Kathleen Monahan had the final say. “I can’t quite imagine myself under the sod, not yet. There’s an old saying: the young may die, the old must die—but not me.” Why are we wasting time talking about death, I wondered. How are we going to live until we die?
Professor Stone fumbled with his papers, his face gray and tired as if all the old women in the room had inflicted their impotence on him. There was, regrettably, no time to answer these questions, he said. The fact that we could still ask them, though, was encouraging. He glanced at his watch, took a deep breath, and offered us his concluding remarks. We had started something that, developed and expanded, might lead to great changes in ways of dealing with the problem of old age. Our discussions and case histories were only the first of a series, and these already comprised over a thousand pages of data. When these were analyzed and collated, a report would be drawn up that would no doubt be of great benefit to future students of gerontology. This was only the beginning. He thanked us for the insights he had gained from our seminar and expressed the hope that it had been “a profitable year for us all.” One by one we bade the professor goodbye, and filed out.
Unwilling, or afraid, to disperse, we made our way as a group to the school cafeteria.
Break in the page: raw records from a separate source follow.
theorem Kept.enableEffect (h : Kept z s) (fn : Fn) (d : Die) (inst : Nat) (ok : Bool) : Kept z (State.enableEffect s
    fn d inst ok) := by
  unfold State.enableEffect
  repeat' first
    | intro _
    | (with_reducible first | assumption | apply Kept.ite | apply Kept.leaveOff | apply Kept.showMaster
                            | apply Kept.applyPads | apply Kept.showReserve | apply Kept.setDie
                            | apply Kept.setF | apply Kept.selectVariant | apply Kept.selectTrayVariant
                            | apply Kept.reportAll | apply Kept.showUtc | apply Kept.ldgStart)
    | refine Kept.of_eq (by assumption) ?_ | split | dsimp only | exact Nat.zero_le _ | refine Kept.log_le ?_ (by assumption) _ | with_reducible apply Kept.mk_same

theorem Kept.refuseOff (h : Kept z s) (b : Blk) (d : Die) (inst : Nat) : Kept z (State.refuseOff s b d inst) := by
  unfold State.refuseOff
  repeat' first
    | (with_reducible first | assumption | apply Kept.ite | apply Kept.log | apply Kept.refuseBlk
                            | apply Kept.lastReason | apply Kept.logAs | apply Kept.raise)

theorem Kept.enableFn (h : Kept z s) (fn : Fn) (d : Die) (inst : Nat) (ok : Bool) : Kept z (State.enableFn s fn d inst
    ok) := by
  unfold State.enableFn
  repeat' first
    | (with_reducible first | assumption | apply Kept.ite | apply Kept.refuseAbsent | apply Kept.refuseOff
                            | apply Kept.setF | apply Kept.testFram | apply Kept.refuse
                            | apply Kept.enableEffect)
    | refine Kept.of_eq (by assumption) ?_ | split | dsimp only

theorem execFunctionEnable_kept (h : Kept z s) (d : Die) (fn : Fn) (inst : Fin 4) (ok : Bool) : KeptO z
    (execFunctionEnable d fn inst ok s) := by
  unfold execFunctionEnable
  repeat' first
    | (with_reducible first | assumption | apply KeptO.next | apply KeptO.ite | apply Kept.ite
                            | apply Kept.enableFn)

theorem Kept.noteInForce (h : Kept z s) (fn : Fn) (d : Die) (inst : Nat) : Kept z (State.noteInForce s fn d inst) := by
  unfold State.noteInForce
  repeat' first
    | intro _
    | (with_reducible first | assumption | apply Kept.foldl | apply Kept.ite)
    | refine Kept.of_eq (by assumption) ?_ | split | dsimp only | with_reducible apply Kept.mk_same

theorem Kept.disableEffect (h : Kept z s) (fn : Fn) (d : Die) (inst : Nat) : Kept z (State.disableEffect s fn d inst)
    := by
  unfold State.disableEffect
  repeat' first
    | (with_reducible first | assumption | apply Kept.ite | apply Kept.goOff | apply Kept.showMaster
                            | apply Kept.setF | apply Kept.ldgStop)
    | refine Kept.of_eq (by assumption) ?_ | split | dsimp only | with_reducible apply Kept.mk_same

theorem Kept.clearFn (h : Kept z s) (fn : Fn) (d : Die) (inst : Nat) : Kept z (State.clearFn s fn d inst) := by
  unfold State.clearFn
  repeat' first
    | (with_reducible first | assumption | apply Kept.ite | apply Kept.noteInForce | apply Kept.disableEffect
                            | apply Kept.setF)

theorem Kept.disableFn (h : Kept z s) (fn : Fn) (d : Die) (inst : Nat) : Kept z (State.disableFn s fn d inst) := by
  unfold State.disableFn
  repeat' first
    | (with_reducible first | assumption | apply Kept.ite | apply Kept.refuse | apply Kept.clearFn)

theorem execFunctionDisable_kept (h : Kept z s) (d : Die) (fn : Fn) (inst : Fin 4) : KeptO z (execFunctionDisable d fn
    inst s) := by
  unfold execFunctionDisable
  repeat' first
    | (with_reducible first | assumption | apply KeptO.next | apply KeptO.ite | apply Kept.ite
                            | apply Kept.disableFn)

theorem Kept.putRec (h : Kept z s) (key : Nat) (v : Nat) : Kept z (State.putRec s key v) := by
  unfold State.putRec
  repeat' first
    | (with_reducible first | assumption | apply Kept.ite | apply Kept.addF | apply Kept.setGrp
                            | apply Kept.setTbl | apply Kept.setCoef | apply Kept.gainReset)
    | refine Kept.of_eq (by assumption) ?_ | split | dsimp only | with_reducible apply Kept.mk_same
We sat around a table, mute as mourners, sipping tea. “We talked our heads off—for what?” asked Kathleen Monahan.
“For a thousand pages of research,” I replied.
“He had a job to do and he did it,” said Alice, calmly.
“So our seminar was only a job to him?”
“We were only statistics to him,” said Charlotte Hicks. “Dots on a graph.” Methodically she began tearing the pages from her notebook, watching them flutter to the ground.
“His heart,” said Minerva Neilson, “is wired to a tape recorder.”
Kathleen Monahan stood up and took hold of her shopping bag. “What dopes we were. A whole year wasted, only to find out the professor don’t know nothing.”
“What did you want him to do?” Alice asked. “Be God? Make us young again?”
“Where do we go from here?” I asked.